» **EXERCISE INSTRUCTIONS**
Below are some records; output exactly the lines from the line with "exact best e hen" to the line with "theorem exec_powerComparison_lowest (h", both ends kept, and nothing more.

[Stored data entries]
[Start of section]
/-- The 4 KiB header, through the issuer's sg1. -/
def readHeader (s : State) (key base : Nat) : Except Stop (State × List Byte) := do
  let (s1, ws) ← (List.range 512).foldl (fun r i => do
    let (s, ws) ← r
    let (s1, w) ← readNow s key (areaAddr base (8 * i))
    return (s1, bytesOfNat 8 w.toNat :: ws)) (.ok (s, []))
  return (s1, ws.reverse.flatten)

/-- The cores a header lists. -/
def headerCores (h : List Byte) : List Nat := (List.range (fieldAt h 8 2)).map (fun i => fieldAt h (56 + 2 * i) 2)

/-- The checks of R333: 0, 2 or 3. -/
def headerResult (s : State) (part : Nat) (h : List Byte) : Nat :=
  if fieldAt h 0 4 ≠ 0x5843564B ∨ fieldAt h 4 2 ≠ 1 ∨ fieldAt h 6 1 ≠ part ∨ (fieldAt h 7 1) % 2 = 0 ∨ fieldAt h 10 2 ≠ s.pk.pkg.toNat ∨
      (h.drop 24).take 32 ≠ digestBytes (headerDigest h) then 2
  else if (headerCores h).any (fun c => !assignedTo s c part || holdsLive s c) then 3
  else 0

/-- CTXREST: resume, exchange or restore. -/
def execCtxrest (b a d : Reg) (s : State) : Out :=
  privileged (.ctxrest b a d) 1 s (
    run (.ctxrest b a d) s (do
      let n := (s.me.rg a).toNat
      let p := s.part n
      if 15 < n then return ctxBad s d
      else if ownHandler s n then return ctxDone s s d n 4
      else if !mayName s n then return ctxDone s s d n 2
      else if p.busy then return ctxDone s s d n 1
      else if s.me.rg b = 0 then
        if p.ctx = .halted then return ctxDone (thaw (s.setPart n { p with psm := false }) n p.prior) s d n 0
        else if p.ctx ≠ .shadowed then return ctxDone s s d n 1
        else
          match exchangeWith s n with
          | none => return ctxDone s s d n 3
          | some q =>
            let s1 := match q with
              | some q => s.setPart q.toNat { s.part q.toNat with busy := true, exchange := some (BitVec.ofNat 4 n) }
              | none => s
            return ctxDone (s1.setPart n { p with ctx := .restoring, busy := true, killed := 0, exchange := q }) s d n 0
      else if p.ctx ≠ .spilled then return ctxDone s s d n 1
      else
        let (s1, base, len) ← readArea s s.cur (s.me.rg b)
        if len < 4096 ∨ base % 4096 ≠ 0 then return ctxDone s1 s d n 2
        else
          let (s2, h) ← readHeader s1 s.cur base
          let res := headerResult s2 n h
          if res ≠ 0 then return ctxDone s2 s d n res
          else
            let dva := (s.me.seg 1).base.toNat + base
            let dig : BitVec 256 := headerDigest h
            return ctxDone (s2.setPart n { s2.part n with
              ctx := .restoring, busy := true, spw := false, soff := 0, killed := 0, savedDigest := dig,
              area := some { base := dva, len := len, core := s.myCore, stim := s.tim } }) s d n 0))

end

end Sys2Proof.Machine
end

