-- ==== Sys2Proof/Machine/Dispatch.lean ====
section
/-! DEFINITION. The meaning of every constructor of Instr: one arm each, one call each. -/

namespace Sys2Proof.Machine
[End of section]
[Start of section]
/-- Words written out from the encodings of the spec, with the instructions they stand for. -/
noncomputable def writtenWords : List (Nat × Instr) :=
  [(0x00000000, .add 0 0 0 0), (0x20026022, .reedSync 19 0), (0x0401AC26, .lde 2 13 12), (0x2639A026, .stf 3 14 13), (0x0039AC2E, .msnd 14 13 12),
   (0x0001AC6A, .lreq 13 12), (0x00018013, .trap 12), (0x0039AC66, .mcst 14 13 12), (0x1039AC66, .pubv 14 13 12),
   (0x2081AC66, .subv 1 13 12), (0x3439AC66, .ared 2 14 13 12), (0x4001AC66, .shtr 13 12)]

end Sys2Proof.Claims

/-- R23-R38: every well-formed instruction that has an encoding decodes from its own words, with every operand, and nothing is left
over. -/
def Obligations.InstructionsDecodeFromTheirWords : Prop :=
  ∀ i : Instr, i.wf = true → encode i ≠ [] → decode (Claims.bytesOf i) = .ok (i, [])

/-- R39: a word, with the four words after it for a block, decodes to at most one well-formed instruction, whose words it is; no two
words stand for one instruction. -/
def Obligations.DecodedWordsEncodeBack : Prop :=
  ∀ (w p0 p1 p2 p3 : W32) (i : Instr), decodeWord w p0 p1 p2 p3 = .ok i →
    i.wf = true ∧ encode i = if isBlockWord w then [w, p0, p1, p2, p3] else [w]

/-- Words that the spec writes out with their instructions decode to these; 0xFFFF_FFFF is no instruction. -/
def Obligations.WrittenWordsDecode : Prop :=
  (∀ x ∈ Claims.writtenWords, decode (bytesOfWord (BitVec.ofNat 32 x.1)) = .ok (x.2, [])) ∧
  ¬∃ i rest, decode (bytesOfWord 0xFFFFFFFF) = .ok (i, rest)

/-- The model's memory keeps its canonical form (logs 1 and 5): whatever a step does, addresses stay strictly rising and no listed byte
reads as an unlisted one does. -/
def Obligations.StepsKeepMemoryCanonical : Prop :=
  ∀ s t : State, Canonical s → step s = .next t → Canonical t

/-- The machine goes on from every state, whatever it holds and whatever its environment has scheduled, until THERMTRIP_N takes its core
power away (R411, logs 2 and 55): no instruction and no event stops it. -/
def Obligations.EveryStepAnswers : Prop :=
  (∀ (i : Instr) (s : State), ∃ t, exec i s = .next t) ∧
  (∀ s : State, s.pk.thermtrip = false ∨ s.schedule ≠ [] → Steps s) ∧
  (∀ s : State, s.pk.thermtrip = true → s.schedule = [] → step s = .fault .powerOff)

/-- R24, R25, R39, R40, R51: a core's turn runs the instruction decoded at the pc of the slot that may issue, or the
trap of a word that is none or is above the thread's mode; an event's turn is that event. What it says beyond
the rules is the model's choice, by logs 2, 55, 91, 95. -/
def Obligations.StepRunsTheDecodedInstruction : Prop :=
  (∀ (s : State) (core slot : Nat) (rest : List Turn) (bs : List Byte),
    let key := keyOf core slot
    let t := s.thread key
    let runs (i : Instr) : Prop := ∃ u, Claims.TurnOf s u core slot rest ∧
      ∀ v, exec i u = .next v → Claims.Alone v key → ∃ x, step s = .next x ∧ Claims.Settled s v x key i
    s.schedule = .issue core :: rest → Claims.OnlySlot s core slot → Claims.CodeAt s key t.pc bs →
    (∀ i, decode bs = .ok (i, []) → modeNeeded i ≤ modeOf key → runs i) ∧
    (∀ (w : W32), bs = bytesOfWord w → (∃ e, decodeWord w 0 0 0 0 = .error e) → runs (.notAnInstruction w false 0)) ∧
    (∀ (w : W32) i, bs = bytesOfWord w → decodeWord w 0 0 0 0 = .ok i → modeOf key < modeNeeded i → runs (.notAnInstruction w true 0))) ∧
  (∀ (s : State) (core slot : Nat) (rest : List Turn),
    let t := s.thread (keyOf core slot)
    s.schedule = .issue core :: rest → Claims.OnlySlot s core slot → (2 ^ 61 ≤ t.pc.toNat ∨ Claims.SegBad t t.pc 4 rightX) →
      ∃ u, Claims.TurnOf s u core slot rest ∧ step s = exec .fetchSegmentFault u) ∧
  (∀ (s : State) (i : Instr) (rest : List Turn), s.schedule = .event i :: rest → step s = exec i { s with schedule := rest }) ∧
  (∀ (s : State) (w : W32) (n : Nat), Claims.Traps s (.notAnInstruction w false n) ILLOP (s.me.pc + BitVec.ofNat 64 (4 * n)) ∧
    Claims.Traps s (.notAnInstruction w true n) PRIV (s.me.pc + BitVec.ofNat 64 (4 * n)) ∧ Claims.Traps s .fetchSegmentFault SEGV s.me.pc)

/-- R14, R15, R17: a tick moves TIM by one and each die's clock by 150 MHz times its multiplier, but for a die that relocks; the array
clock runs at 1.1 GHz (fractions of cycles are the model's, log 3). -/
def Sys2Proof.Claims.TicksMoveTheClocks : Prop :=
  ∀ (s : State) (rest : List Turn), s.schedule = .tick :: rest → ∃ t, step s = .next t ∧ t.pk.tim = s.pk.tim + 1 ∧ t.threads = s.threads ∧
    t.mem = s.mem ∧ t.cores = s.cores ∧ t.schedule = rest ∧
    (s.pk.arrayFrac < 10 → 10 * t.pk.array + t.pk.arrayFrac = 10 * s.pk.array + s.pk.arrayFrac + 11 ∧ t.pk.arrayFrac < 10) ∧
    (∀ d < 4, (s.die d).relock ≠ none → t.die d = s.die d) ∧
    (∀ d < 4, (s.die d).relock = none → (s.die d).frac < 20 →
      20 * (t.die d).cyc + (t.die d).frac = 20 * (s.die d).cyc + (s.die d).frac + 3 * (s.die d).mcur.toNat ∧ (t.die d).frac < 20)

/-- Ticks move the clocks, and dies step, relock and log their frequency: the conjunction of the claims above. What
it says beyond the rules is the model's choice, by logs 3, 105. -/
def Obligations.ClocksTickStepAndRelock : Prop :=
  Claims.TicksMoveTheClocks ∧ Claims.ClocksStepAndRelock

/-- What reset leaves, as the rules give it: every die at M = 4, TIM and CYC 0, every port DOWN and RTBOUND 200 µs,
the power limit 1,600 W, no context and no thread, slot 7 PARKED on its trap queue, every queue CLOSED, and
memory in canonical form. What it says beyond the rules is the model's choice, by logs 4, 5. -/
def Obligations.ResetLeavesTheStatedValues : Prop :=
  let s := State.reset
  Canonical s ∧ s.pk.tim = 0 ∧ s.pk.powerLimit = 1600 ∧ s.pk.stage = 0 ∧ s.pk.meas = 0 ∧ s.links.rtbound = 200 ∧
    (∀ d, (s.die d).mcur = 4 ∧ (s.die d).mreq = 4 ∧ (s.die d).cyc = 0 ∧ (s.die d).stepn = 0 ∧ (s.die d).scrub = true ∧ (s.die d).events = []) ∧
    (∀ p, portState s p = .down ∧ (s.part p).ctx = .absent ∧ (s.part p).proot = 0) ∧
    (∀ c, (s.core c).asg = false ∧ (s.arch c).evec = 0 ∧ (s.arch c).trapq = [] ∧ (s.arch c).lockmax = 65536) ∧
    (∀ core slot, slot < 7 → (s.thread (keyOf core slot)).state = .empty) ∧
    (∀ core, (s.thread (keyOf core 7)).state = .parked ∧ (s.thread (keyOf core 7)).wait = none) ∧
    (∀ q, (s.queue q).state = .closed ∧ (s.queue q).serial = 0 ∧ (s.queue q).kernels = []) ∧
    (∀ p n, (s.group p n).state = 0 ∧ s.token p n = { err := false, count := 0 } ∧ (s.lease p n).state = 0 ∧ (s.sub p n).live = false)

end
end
[End of section]
[Start of section]
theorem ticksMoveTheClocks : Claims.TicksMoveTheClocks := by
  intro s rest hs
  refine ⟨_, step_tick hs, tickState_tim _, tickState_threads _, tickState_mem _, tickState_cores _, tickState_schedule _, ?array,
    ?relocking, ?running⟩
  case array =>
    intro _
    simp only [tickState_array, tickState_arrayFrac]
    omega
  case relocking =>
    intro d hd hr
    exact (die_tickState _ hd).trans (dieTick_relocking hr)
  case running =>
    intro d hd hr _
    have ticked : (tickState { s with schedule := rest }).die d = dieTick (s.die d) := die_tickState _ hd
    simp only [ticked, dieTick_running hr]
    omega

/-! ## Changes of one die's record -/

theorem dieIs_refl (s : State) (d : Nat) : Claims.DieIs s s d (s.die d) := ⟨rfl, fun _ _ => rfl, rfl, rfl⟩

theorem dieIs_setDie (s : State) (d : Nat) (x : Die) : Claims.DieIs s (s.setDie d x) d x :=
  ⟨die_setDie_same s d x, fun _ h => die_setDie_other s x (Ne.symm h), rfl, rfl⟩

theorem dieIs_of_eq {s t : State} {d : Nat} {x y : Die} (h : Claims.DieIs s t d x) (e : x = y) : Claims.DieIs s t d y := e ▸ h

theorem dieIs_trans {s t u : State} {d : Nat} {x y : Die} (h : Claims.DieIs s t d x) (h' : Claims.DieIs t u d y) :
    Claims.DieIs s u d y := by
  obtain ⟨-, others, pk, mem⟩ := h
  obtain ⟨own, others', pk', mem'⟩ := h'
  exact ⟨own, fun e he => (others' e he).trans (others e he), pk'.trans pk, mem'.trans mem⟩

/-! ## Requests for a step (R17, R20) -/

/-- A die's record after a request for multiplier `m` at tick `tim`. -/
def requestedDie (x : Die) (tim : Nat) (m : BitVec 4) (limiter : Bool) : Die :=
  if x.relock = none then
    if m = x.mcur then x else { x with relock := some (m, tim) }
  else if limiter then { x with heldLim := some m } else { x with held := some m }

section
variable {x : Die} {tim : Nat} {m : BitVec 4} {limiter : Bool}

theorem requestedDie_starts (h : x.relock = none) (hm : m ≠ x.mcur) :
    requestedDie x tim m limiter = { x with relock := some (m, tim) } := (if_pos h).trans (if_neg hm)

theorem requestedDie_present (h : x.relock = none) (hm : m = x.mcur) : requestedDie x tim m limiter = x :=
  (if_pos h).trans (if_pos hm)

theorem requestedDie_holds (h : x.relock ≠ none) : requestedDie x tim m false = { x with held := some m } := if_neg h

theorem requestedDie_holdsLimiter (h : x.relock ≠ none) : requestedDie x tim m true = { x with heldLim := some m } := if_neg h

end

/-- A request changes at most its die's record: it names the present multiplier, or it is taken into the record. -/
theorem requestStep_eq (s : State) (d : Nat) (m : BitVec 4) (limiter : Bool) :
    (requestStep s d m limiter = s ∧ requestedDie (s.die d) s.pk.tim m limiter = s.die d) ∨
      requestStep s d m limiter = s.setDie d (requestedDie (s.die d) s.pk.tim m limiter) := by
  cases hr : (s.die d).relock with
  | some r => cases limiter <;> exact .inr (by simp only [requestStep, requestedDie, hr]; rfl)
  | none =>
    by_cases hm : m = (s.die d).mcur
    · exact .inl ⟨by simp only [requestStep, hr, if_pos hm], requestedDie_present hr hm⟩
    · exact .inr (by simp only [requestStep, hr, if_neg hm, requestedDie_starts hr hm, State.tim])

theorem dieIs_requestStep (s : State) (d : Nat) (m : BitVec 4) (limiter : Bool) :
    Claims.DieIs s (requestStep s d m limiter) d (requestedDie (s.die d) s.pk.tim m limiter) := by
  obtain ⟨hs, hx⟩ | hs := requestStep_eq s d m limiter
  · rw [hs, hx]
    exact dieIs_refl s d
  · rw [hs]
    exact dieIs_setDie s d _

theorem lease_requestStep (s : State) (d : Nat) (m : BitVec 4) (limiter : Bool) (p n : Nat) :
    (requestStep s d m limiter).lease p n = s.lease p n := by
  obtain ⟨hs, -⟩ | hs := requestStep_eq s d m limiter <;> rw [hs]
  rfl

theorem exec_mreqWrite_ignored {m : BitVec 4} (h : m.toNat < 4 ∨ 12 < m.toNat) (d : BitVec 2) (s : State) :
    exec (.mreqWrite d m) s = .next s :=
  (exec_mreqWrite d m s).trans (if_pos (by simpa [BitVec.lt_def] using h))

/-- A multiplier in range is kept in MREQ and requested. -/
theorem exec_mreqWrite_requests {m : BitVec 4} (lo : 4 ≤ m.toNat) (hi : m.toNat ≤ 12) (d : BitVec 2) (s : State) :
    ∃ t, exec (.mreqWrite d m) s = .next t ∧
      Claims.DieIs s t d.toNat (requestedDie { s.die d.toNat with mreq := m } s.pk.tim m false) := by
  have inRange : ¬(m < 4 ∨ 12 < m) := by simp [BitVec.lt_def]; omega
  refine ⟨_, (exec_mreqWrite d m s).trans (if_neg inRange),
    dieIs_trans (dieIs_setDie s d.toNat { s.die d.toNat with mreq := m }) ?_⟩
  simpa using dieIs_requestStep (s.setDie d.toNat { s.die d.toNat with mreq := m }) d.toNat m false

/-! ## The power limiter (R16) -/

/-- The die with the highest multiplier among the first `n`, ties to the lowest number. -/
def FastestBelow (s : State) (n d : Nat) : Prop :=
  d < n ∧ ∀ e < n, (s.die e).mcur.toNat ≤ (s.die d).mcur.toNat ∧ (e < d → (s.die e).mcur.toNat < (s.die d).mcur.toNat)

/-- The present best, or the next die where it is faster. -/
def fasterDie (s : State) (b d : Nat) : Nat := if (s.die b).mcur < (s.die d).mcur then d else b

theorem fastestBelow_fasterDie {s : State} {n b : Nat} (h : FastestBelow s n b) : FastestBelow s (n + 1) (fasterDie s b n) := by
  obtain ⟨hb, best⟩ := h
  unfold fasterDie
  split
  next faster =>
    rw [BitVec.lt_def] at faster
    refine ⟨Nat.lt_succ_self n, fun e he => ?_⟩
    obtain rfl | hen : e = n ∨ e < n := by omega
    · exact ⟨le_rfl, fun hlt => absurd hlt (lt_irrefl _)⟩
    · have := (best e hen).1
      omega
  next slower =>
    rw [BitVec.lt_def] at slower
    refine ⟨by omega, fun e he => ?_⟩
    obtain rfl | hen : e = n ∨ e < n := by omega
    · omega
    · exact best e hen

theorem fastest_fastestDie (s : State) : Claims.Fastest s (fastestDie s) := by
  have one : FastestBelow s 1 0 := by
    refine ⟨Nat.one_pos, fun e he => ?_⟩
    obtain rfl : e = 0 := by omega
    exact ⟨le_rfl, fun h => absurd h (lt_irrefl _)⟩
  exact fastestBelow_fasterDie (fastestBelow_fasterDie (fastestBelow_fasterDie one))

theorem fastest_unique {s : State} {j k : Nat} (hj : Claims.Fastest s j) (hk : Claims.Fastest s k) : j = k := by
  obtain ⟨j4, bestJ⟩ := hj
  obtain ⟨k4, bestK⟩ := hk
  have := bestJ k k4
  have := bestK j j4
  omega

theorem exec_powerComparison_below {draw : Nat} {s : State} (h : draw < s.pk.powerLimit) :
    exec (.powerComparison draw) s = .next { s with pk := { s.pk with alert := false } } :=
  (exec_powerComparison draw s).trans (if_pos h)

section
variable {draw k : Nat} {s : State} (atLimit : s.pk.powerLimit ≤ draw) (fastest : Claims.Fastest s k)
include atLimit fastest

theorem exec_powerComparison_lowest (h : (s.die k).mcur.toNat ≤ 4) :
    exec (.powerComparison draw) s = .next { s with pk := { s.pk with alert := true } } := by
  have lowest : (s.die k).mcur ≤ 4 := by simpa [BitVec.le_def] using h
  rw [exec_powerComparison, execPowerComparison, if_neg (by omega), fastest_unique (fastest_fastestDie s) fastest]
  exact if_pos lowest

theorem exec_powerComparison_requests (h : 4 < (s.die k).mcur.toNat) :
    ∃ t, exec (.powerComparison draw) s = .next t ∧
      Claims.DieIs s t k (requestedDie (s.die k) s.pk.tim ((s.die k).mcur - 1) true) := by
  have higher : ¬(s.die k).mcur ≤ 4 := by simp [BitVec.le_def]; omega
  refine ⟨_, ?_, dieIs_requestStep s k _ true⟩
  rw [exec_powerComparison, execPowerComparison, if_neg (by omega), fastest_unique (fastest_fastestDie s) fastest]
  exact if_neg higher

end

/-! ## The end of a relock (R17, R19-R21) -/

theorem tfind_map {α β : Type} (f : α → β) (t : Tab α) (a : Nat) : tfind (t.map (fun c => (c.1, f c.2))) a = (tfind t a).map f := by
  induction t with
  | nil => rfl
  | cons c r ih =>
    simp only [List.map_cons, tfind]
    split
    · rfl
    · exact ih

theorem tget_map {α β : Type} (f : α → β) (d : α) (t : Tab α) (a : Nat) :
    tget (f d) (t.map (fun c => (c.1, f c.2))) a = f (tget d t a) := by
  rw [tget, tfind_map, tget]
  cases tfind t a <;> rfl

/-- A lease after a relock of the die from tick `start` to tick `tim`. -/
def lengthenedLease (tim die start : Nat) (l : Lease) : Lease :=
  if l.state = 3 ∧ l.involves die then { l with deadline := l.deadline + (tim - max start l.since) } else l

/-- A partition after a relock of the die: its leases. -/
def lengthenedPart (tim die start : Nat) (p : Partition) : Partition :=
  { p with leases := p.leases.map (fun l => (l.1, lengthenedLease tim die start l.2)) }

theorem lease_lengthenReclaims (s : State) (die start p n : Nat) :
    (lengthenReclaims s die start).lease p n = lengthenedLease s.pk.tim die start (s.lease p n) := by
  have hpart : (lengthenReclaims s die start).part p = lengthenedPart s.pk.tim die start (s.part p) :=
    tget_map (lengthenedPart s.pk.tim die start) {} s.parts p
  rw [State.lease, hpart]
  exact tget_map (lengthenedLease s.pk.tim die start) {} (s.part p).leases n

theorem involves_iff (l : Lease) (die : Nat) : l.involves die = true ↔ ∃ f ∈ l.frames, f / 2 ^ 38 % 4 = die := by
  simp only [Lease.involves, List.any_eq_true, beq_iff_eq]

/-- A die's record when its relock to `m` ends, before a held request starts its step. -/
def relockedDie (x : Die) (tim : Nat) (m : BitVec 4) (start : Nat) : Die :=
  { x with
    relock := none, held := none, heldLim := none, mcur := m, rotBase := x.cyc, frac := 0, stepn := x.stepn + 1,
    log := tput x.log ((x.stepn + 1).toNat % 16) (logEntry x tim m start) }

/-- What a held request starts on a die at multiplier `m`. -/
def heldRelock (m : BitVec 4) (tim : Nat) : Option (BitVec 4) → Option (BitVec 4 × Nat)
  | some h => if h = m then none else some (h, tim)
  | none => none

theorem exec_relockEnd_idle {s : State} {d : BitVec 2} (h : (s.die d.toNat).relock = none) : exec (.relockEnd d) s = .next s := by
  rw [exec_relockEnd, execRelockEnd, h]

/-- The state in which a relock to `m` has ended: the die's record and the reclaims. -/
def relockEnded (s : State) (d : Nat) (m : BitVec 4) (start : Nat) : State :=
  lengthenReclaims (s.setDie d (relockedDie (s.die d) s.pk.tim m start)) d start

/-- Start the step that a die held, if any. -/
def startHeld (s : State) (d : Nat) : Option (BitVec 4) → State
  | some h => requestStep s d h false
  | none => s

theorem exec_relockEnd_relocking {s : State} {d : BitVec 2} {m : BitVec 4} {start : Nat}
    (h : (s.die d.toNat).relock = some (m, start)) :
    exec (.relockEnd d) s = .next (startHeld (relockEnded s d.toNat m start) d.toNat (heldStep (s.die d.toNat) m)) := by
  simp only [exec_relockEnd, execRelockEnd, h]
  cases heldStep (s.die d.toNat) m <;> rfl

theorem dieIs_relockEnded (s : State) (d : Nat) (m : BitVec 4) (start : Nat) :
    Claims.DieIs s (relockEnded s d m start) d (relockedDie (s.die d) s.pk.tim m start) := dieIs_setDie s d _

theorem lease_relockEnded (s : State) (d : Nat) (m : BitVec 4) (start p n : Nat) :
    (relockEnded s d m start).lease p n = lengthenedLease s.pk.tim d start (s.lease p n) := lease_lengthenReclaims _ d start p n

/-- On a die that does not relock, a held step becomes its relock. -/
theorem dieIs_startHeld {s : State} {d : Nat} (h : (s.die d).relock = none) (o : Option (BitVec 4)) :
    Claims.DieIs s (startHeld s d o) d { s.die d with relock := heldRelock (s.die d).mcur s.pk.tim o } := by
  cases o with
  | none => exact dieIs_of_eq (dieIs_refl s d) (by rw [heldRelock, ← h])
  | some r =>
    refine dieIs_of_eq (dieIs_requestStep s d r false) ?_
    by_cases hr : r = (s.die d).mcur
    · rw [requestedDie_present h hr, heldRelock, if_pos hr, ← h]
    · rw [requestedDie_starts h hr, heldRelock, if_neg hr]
[End of section]
» **EXERCISE SOLUTION**
    · exact best e hen

theorem fastest_fastestDie (s : State) : Claims.Fastest s (fastestDie s) := by
  have one : FastestBelow s 1 0 := by
    refine ⟨Nat.one_pos, fun e he => ?_⟩
    obtain rfl : e = 0 := by omega
    exact ⟨le_rfl, fun h => absurd h (lt_irrefl _)⟩
  exact fastestBelow_fasterDie (fastestBelow_fasterDie (fastestBelow_fasterDie one))

theorem fastest_unique {s : State} {j k : Nat} (hj : Claims.Fastest s j) (hk : Claims.Fastest s k) : j = k := by
  obtain ⟨j4, bestJ⟩ := hj
  obtain ⟨k4, bestK⟩ := hk
  have := bestJ k k4
  have := bestK j j4
  omega

theorem exec_powerComparison_below {draw : Nat} {s : State} (h : draw < s.pk.powerLimit) :
    exec (.powerComparison draw) s = .next { s with pk := { s.pk with alert := false } } :=
  (exec_powerComparison draw s).trans (if_pos h)

section
variable {draw k : Nat} {s : State} (atLimit : s.pk.powerLimit ≤ draw) (fastest : Claims.Fastest s k)
include atLimit fastest

theorem exec_powerComparison_lowest (h : (s.die k).mcur.toNat ≤ 4) :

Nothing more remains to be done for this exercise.